Para isso, é necessário que a segurada:
- não exerça atividade remunerada;
- pertença a família de baixa renda;
- esteja inscrita no CadÚnico, com dados atualizados;
- comprove renda familiar mensal de até 2 salários mínimos.
📌 Atenção: se esses requisitos não forem atendidos ou não estiverem devidamente comprovados, o INSS poderá invalidar a contribuição, o que compromete o direito ao benefício.
Consideração importante
Independentemente da alíquota escolhida (20%, 11% ou 5%), o fator determinante para o salário-maternidade é a existência de qualidade de segurada na data do parto, não sendo mais exigida carência mínima de contribuições.

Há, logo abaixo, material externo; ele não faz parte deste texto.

-- ==== Sys2Proof/Proofs/QuotientAndRoot.lean ====
section
/-! Division and square root (44_rv32f.md R363, R364): the quotient and the root cut below their 26th bit, with a last bit that
says whether something was cut, stand for the exact ones. -/

namespace Sys2Proof.Proofs

open Sys2Proof.Machine

/-! ## A number cut to an integer -/

/-- The integer part of `z`, with a bit below it that says whether something was cut, stands for `z`. -/
theorem represents_of_cut {c : ℕ} {e : ℤ} {z : ℝ} {exact : Prop} [Decidable exact] (low : c ≤ z) (high : z < c + 1)
    (long : 2 ^ 24 ≤ c) (whole : exact ↔ z = c) : Represents (2 * c + if exact then 0 else 1) (e - 1) (z * 2 ^ e) := by
  have unit : 0 < (2 : ℝ) ^ e := by positivity
  have half : (2 : ℝ) ^ (e - 1) = 2 ^ e / 2 := by rw [zpow_sub_one₀ two_ne_zero, div_eq_mul_inv]
  by_cases same : exact
  · left
    rw [if_pos same, half, whole.mp same]
    push_cast
    ring
  · right
    have above : (c : ℝ) < z := lt_of_le_of_ne low fun h => same (whole.mpr h.symm)
    rw [if_neg same, half]
    refine ⟨by omega, by omega, ?_, ?_⟩
    · calc ((2 * c + 1 : ℕ) - 1 : ℝ) * (2 ^ e / 2) = c * 2 ^ e := by
            push_cast
            ring
        _ < z * 2 ^ e := mul_lt_mul_of_pos_right above unit
    · calc z * 2 ^ e < (c + 1) * 2 ^ e := mul_lt_mul_of_pos_right high unit
        _ = ((2 * c + 1 : ℕ) + 1 : ℝ) * (2 ^ e / 2) := by
            push_cast
            ring

theorem ne_zero_of_represents {n : ℕ} {e : ℤ} {y : ℝ} (rep : Represents n e y) (hy : y ≠ 0) : n ≠ 0 := by
  rintro rfl
  obtain rfl | ⟨odd, -⟩ := rep
  · simp at hy
  · exact absurd odd (by norm_num)

/-! ## The quotient -/

theorem represents_quotient {m n : ℕ} (hm : m ≠ 0) (hn : n ≠ 0) (small : n < 2 ^ 24) (e : ℤ) :
    Represents (2 * (m * 2 ^ 50 / n) + if m * 2 ^ 50 % n = 0 then 0 else 1) (e - 51) ((m : ℝ) / n * 2 ^ e) := by
  have positive : 0 < (n : ℝ) := by exact_mod_cast Nat.pos_of_ne_zero hn
  have scaled : (m : ℝ) / n * 2 ^ e = ((m * 2 ^ 50 : ℕ) : ℝ) / n * 2 ^ (e - 50) := by
    rw [zpow_sub₀ two_ne_zero]
    push_cast
    field_simp
    norm_num
  have parts : ((m * 2 ^ 50 : ℕ) : ℝ) = n * (m * 2 ^ 50 / n : ℕ) + (m * 2 ^ 50 % n : ℕ) := by
    exact_mod_cast (Nat.div_add_mod (m * 2 ^ 50) n).symm
  have rest : ((m * 2 ^ 50 % n : ℕ) : ℝ) < n := by exact_mod_cast Nat.mod_lt _ (Nat.pos_of_ne_zero hn)
  rw [scaled, show e - 51 = e - 50 - 1 by ring]
  refine represents_of_cut ?low ?high ?long ?whole
  case low => exact Nat.cast_div_le
  case high =>
    rw [div_lt_iff₀ positive, parts, add_one_mul, mul_comm (n : ℝ)]
    exact add_lt_add_right rest _
  case long =>
    rw [Nat.le_div_iff_mul_le (Nat.pos_of_ne_zero hn)]
    have := Nat.pos_of_ne_zero hm
    omega
  case whole =>
    rw [div_eq_iff positive.ne', parts, mul_comm (n : ℝ), add_eq_left]
    exact Nat.cast_eq_zero.symm

/-! ## The root -/

/-- The search keeps a root that is at most the integer root, and its remaining bits can reach it. -/
theorem isqrt_spec : ∀ {k n r : ℕ}, r * r ≤ n → n < (r + 2 ^ k) * (r + 2 ^ k) →
    Ieee.isqrt k n r * Ieee.isqrt k n r ≤ n ∧ n < (Ieee.isqrt k n r + 1) * (Ieee.isqrt k n r + 1)
  | 0, _, _, low, high => ⟨low, high⟩
  | k + 1, n, r, low, high => by
    rw [Ieee.isqrt]
    by_cases fits : (r + 2 ^ k) * (r + 2 ^ k) ≤ n
    · rw [if_pos fits]
      refine isqrt_spec fits ?_
      rwa [add_assoc, ← two_mul, ← pow_succ']
    · rw [if_neg fits]
      exact isqrt_spec low (not_le.mp fits)

/-- The root of a number with a scale of even exponent. -/
theorem sqrt_mul_zpow {x : ℝ} (hx : 0 ≤ x) (e : ℤ) : Real.sqrt (x * 2 ^ (2 * e)) = Real.sqrt x * 2 ^ e := by
  rw [Real.sqrt_mul hx, zpow_mul' , show ((2 : ℝ) ^ e) ^ (2 : ℤ) = (2 ^ e) ^ 2 from zpow_natCast _ 2,
    Real.sqrt_sq (by positivity)]

theorem represents_root {n : ℕ} (least : 2 ^ 48 ≤ n) (most : n < 2 ^ 88) (e : ℤ) :
    Represents (2 * Ieee.isqrt 44 n 0 + if Ieee.isqrt 44 n 0 * Ieee.isqrt 44 n 0 = n then 0 else 1) (e - 1)
      (Real.sqrt n * 2 ^ e) := by
  obtain ⟨low, high⟩ := isqrt_spec (k := 44) (n := n) (r := 0) (Nat.zero_le n) (by omega)
  generalize Ieee.isqrt 44 n 0 = r at low high ⊢
  refine represents_of_cut ?low ?high ?long ?whole
  case low => exact Real.le_sqrt_of_sq_le (by rw [sq]; exact_mod_cast low)
  case high => exact (Real.sqrt_lt' (by positivity)).mpr (by rw [sq]; exact_mod_cast high)
  case long =>
    by_contra short
    have : (r + 1) * (r + 1) ≤ 2 ^ 24 * 2 ^ 24 := Nat.mul_le_mul (by omega) (by omega)
    omega
  case whole =>
    rw [Real.sqrt_eq_iff_mul_self_eq (Nat.cast_nonneg n) (Nat.cast_nonneg r)]
    rw [eq_comm]
    norm_cast

/-! ## Finite values -/

section
variable {s : Bool} {m : ℕ} {e : ℤ}

theorem toRat_fin_eq_zero_iff : (Ieee.Val.fin s m e).toRat = 0 ↔ m = 0 := by
  have unit : (2 : ℚ) ^ e ≠ 0 := by positivity
  cases s <;> simp [Ieee.Val.toRat, unit]

theorem toRat_fin_cast : ((Ieee.Val.fin s m e).toRat : ℝ) = withMinus s (m * 2 ^ e) := by
  cases s <;> simp [Ieee.Val.toRat, withMinus]

/-- A negative finite number is one with the sign that is not zero. -/
theorem toRat_fin_neg_iff : (Ieee.Val.fin s m e).toRat < 0 ↔ s = true ∧ m ≠ 0 := by
  have unit : (0 : ℚ) < 2 ^ e := by positivity
  cases s with
  | false =>
    refine iff_of_false (not_lt.mpr ?_) (fun h => Bool.false_ne_true h.1)
    rw [Ieee.Val.toRat, if_neg Bool.false_ne_true, one_mul]
    positivity
  | true => simp [Ieee.Val.toRat, mul_pos_iff_of_pos_right unit, Nat.pos_iff_ne_zero]

end

/-- The word of a zero. -/
theorem eq_zeroWord {w : Word} (zero : w.toNat % 2 ^ 31 = 0) : w = Ieee.zeroWord (Ieee.signOf w) := by
  refine eq_of_magnitude ?_ ?_
  · rw [zero]
    cases Ieee.signOf w <;> rfl
  · cases Ieee.signOf w <;> rfl

/-! ## The root and the quotient of words -/

section
variable (rm : Rounding) {a b : Word}

theorem sqrt_of_zero {s : Bool} {e : ℤ} (ha : Ieee.unpack a = .fin s 0 e) :
    Ieee.sqrt rm a = (Ieee.zeroWord s, Flag.none) := by
  rw [Ieee.sqrt, ha]
  rfl

theorem sqrt_of_negative {m : ℕ} {e : ℤ} (ha : Ieee.unpack a = .fin true m e) (hm : m ≠ 0) :
    Ieee.sqrt rm a = Ieee.invalid := by
  simp only [Ieee.sqrt, ha, if_neg hm, if_true]

/-- The model takes the root of an integer of an even exponent. -/
theorem sqrt_of_positive {m : ℕ} {e : ℤ} (ha : Ieee.unpack a = .fin false m e) (hm : m ≠ 0) :
    ∃ (j : ℕ) (h : ℤ), (j = 60 ∨ j = 61) ∧ e = 2 * h + j ∧ Ieee.sqrt rm a = Ieee.roundPack rm false
      (2 * Ieee.isqrt 44 (m * 2 ^ j) 0 + if Ieee.isqrt 44 (m * 2 ^ j) 0 * Ieee.isqrt 44 (m * 2 ^ j) 0 = m * 2 ^ j
        then 0 else 1) (h - 1) := by
  by_cases even : e % 2 = 0
  · refine ⟨60, (e - 60) / 2, .inl rfl, by omega, ?_⟩
    simp only [Ieee.sqrt, ha, if_neg hm, even, bne_self_eq_false, Bool.false_eq_true, if_false]
  · refine ⟨61, (e - 61) / 2, .inr rfl, by omega, ?_⟩
    simp only [Ieee.sqrt, ha, if_neg hm, bne_iff_ne.mpr even, Bool.false_eq_true, if_true, if_false]

theorem sqrt_roundsTo {m : ℕ} {e : ℤ} (ha : Ieee.unpack a = .fin false m e) (hm : m ≠ 0) (small : m < 2 ^ 24) :
    Ieee.RoundsTo rm (Real.sqrt (m * 2 ^ e)) (Ieee.sqrt rm a) := by
  obtain ⟨j, h, size, exponent, value⟩ := sqrt_of_positive rm ha hm
  have least : 2 ^ 60 ≤ m * 2 ^ j := by
    obtain rfl | rfl := size <;> omega
  have most : m * 2 ^ j < 2 ^ 88 := by
    obtain rfl | rfl := size <;> omega
  have scaled : Real.sqrt (m * 2 ^ e) = Real.sqrt (m * 2 ^ j : ℕ) * 2 ^ h := by
    rw [← sqrt_mul_zpow (Nat.cast_nonneg _), exponent, add_comm, zpow_add₀ two_ne_zero, zpow_natCast, ← mul_assoc]
    push_cast
    rfl
  rw [value, scaled]
  have rep := represents_root (le_trans (by norm_num) least) most h
  have positive : 0 < Real.sqrt (m * 2 ^ j : ℕ) * 2 ^ h :=
    mul_pos (Real.sqrt_pos.mpr (by exact_mod_cast lt_of_lt_of_le (by norm_num) least)) (by positivity)
  exact roundPack_roundsTo rm false (ne_zero_of_represents rep positive.ne') rep

/-- The quotient of finite values by one that is not zero. -/
theorem div_of_finite {s t : Bool} {m n : ℕ} {e d : ℤ} (ha : Ieee.unpack a = .fin s m e)
    (hb : Ieee.unpack b = .fin t n d) (hn : n ≠ 0) : Ieee.div rm a b =
      Ieee.roundPack rm (s != t) (2 * (m * 2 ^ 50 / n) + if m * 2 ^ 50 % n = 0 then 0 else 1) (e - d - 51) := by
  simp only [Ieee.div, ha, hb, if_neg hn]

theorem div_by_zero {s t : Bool} {m : ℕ} {e d : ℤ} (ha : Ieee.unpack a = .fin s m e)
    (hb : Ieee.unpack b = .fin t 0 d) :
    Ieee.div rm a b = if m = 0 then Ieee.invalid else (Ieee.infWord (s != t), Flag.dz) := by
  simp only [Ieee.div, ha, hb, if_true]

theorem div_of_zero {s t : Bool} {n : ℕ} {e d : ℤ} (ha : Ieee.unpack a = .fin s 0 e)
    (hb : Ieee.unpack b = .fin t n d) (hn : n ≠ 0) : Ieee.div rm a b = (Ieee.zeroWord (s != t), Flag.none) := by
  rw [div_of_finite rm ha hb hn]
  simp [Ieee.roundPack]

theorem withMinus_div (s t : Bool) (x y : ℝ) : withMinus s x / withMinus t y = withMinus (s != t) (x / y) := by
  cases s <;> cases t <;> simp [withMinus, neg_div, div_neg]

theorem div_roundsTo {s t : Bool} {m n : ℕ} {e d : ℤ} (ha : Ieee.unpack a = .fin s m e)
    (hb : Ieee.unpack b = .fin t n d) (hn : n ≠ 0) (small : n < 2 ^ 24) :
    Ieee.RoundsTo rm ((Ieee.Val.fin s m e).toRat / (Ieee.Val.fin t n d).toRat : ℝ) (Ieee.div rm a b) := by
  by_cases hm : m = 0
  · subst hm
    rw [div_of_zero rm ha hb hn, (toRat_fin_eq_zero_iff (s := s) (e := e)).mpr rfl, Rat.cast_zero, zero_div]
    exact zero_roundsTo rm (s != t)
  · have scaled : ((m : ℝ) * 2 ^ e) / (n * 2 ^ d) = m / n * 2 ^ (e - d) := by
      rw [zpow_sub₀ two_ne_zero]
      field_simp
    rw [div_of_finite rm ha hb hn, toRat_fin_cast, toRat_fin_cast, withMinus_div, scaled]
    have rep := represents_quotient hm hn small (e - d)
    exact roundPack_roundsTo rm (s != t) (ne_zero_of_represents rep (by positivity)) rep

/-! ### Infinities and NaNs -/

theorem div_of_nan (nan : Ieee.isNaN a = true ∨ Ieee.isNaN b = true) :
    Ieee.div rm a b = Ieee.nanResult (Ieee.isSignalling a || Ieee.isSignalling b) := by
  have quiet {w : Word} (number : ¬ Ieee.isNaN w = true) : Ieee.isSignalling w = false :=
    isSignalling_of_number (Bool.not_eq_true _ ▸ number)
  unfold Ieee.div
  by_cases ha : Ieee.isNaN a = true
  · rw [unpack_of_isNaN ha]
    by_cases hb : Ieee.isNaN b = true
    · rw [unpack_of_isNaN hb]
    · rw [quiet hb, Bool.or_false]
      cases h : Ieee.unpack b with
      | nan x => exact absurd (show Ieee.isNaN b = true by rw [Ieee.isNaN, h]) hb
      | inf s => rfl
      | fin s m e => rfl
  · have hb : Ieee.isNaN b = true := nan.resolve_left ha
    rw [unpack_of_isNaN hb, quiet ha, Bool.false_or]
    cases h : Ieee.unpack a with
    | nan x => exact absurd (show Ieee.isNaN a = true by rw [Ieee.isNaN, h]) ha
    | inf s => rfl
    | fin s m e => rfl

theorem sqrt_of_nan (nan : Ieee.isNaN a = true) : Ieee.sqrt rm a = Ieee.nanResult (Ieee.isSignalling a) := by
  rw [Ieee.sqrt, unpack_of_isNaN nan]

variable {s t : Bool}

theorem div_of_infinities (ha : Ieee.unpack a = .inf s) (hb : Ieee.unpack b = .inf t) : Ieee.div rm a b = Ieee.invalid := by
  rw [Ieee.div, ha, hb]

theorem div_of_infinity {n : ℕ} {d : ℤ} (ha : Ieee.unpack a = .inf s) (hb : Ieee.unpack b = .fin t n d) :
    Ieee.div rm a b = (Ieee.infWord (s != t), Flag.none) := by
  rw [Ieee.div, ha, hb]

theorem div_by_infinity {m : ℕ} {e : ℤ} (ha : Ieee.unpack a = .fin s m e) (hb : Ieee.unpack b = .inf t) :
    Ieee.div rm a b = (Ieee.zeroWord (s != t), Flag.none) := by
  rw [Ieee.div, ha, hb]

end

/-- The word of a sign that is the exclusive or of two. -/
theorem ite_sign_eq {α : Type} (s t : Bool) (f : Bool → α) : f (s != t) = if s = t then f false else f true := by
  cases s <;> cases t <;> rfl

/-- Settles O23: it holds. The cut quotient and root stand for the exact ones; the rest is the table of the definitions. -/
theorem quotientAndRootAreCorrectlyRounded : Obligations.QuotientAndRootAreCorrectlyRounded := by
  intro rm a b va vb invalid isInf same
  have infinite {w : Word} (h : isInf w) : Ieee.unpack w = .inf (w.getLsbD 31) := unpack_of_infinite h
  refine ⟨fun ha => ?finite, fun nan => div_of_nan rm nan, fun nan => sqrt_of_nan rm nan,
    fun ha hb => div_of_infinities rm (infinite ha) (infinite hb), fun ha hb => ?overFinite, fun ha hb => ?overInfinity,
    ?ofInfinity, ?ofNegativeInfinity⟩
  case finite =>
    obtain ⟨m, e, unpacked, -, -, -, small⟩ := unpack_of_finite (isFin_iff.mp ha)
    have zero : va.toRat = 0 ↔ m = 0 := by rw [show va = _ from unpacked, toRat_fin_eq_zero_iff]
    refine ⟨fun least => ?root, fun h => ?rootZero, fun negative => ?negative, fun hb => ?quotient⟩
    case root =>
      by_cases hm : m = 0
      · subst hm
        rw [zero.mpr rfl, Rat.cast_zero, Real.sqrt_zero, sqrt_of_zero rm unpacked]
        exact zero_roundsTo rm _
      · have positive : Ieee.signOf a = false := by
          rw [← Bool.not_eq_true]
          intro sign
          rw [show va = _ from unpacked] at least
          exact least.not_gt (toRat_fin_neg_iff.mpr ⟨sign, hm⟩)
        rw [positive] at unpacked
        rw [show va = _ from unpacked, toRat_fin_cast]
        exact sqrt_roundsTo rm unpacked hm small
    case rootZero =>
      obtain rfl := zero.mp h
      rw [sqrt_of_zero rm unpacked, ← eq_zeroWord ((toRat_eq_zero_iff ha).mp h)]
      rfl
    case negative =>
      rw [show va = _ from unpacked, toRat_fin_neg_iff] at negative
      exact sqrt_of_negative rm (negative.1 ▸ unpacked) negative.2
    case quotient =>
      obtain ⟨n, d, unpacked', -, -, -, small'⟩ := unpack_of_finite (isFin_iff.mp hb)
      have zero' : vb.toRat = 0 ↔ n = 0 := by rw [show vb = _ from unpacked', toRat_fin_eq_zero_iff]
      rw [ne_eq, ne_eq, zero, zero']
      refine ⟨fun hn => ?_, fun hm hn => ?_, fun hm hn => ?_, fun hm hn => ?_⟩
      · rw [show va = _ from unpacked, show vb = _ from unpacked']
        exact div_roundsTo rm unpacked unpacked' hn small'
      · subst hm
        rw [div_of_zero rm unpacked unpacked' hn]
        exact congrArg (·, Flag.none) (ite_sign_eq (Ieee.signOf a) (Ieee.signOf b) Ieee.zeroWord)
      · subst hn
        rw [div_by_zero rm unpacked unpacked', if_neg hm]
        exact congrArg (·, Flag.dz) (ite_sign_eq (Ieee.signOf a) (Ieee.signOf b) Ieee.infWord)
      · subst hm hn
        rw [div_by_zero rm unpacked unpacked', if_pos rfl]
        rfl
  case overFinite =>
    obtain ⟨n, d, unpacked, -⟩ := unpack_of_finite (isFin_iff.mp hb)
    have value := (div_of_infinity rm (infinite ha) unpacked).trans
      (ite_sign_eq _ _ fun sign => (Ieee.infWord sign, Flag.none))
    exact ⟨fun equal => value.trans (if_pos equal), fun other => value.trans (if_neg other)⟩
  case overInfinity =>
    obtain ⟨m, e, unpacked, -⟩ := unpack_of_finite (isFin_iff.mp ha)
    have value := (div_by_infinity rm unpacked (infinite hb)).trans
      (ite_sign_eq _ _ fun sign => (Ieee.zeroWord sign, Flag.none))
    exact ⟨fun equal => value.trans (if_pos equal), fun other => value.trans (if_neg other)⟩
  case ofInfinity =>
    rintro rfl
    rfl
  case ofNegativeInfinity =>
    rintro rfl
    rfl

end Sys2Proof.Proofs
end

Atenção ao momento da contribuição
Esse é o ponto mais sensível do tema.
A contribuição deve ser realizada antes do parto.
Se o recolhimento ocorrer somente após o nascimento da criança, o INSS poderá negar o benefício, pois a segurada não possuía qualidade de segurada na data do fato gerador.
Por isso, o planejamento previdenciário durante a gestação é essencial.
Valor do salário-maternidade nesses casos
Quando há apenas uma contribuição:
- o valor do benefício será de 1 salário mínimo;
- o pagamento será feito por 120 dias, de forma integral.
Considerações finais
O salário-maternidade é um benefício de natureza protetiva, que visa garantir dignidade à mulher no momento mais sensível da maternidade.
Atualmente, não se exige carência mínima, e uma única contribuição antes do parto pode ser suficiente para assegurar esse direito, mesmo para quem estava há anos sem contribuir para o INSS.
Contudo, na prática administrativa, ainda ocorrem muitos indeferimentos por interpretação equivocada das regras, o que torna essencial a orientação jurídica adequada.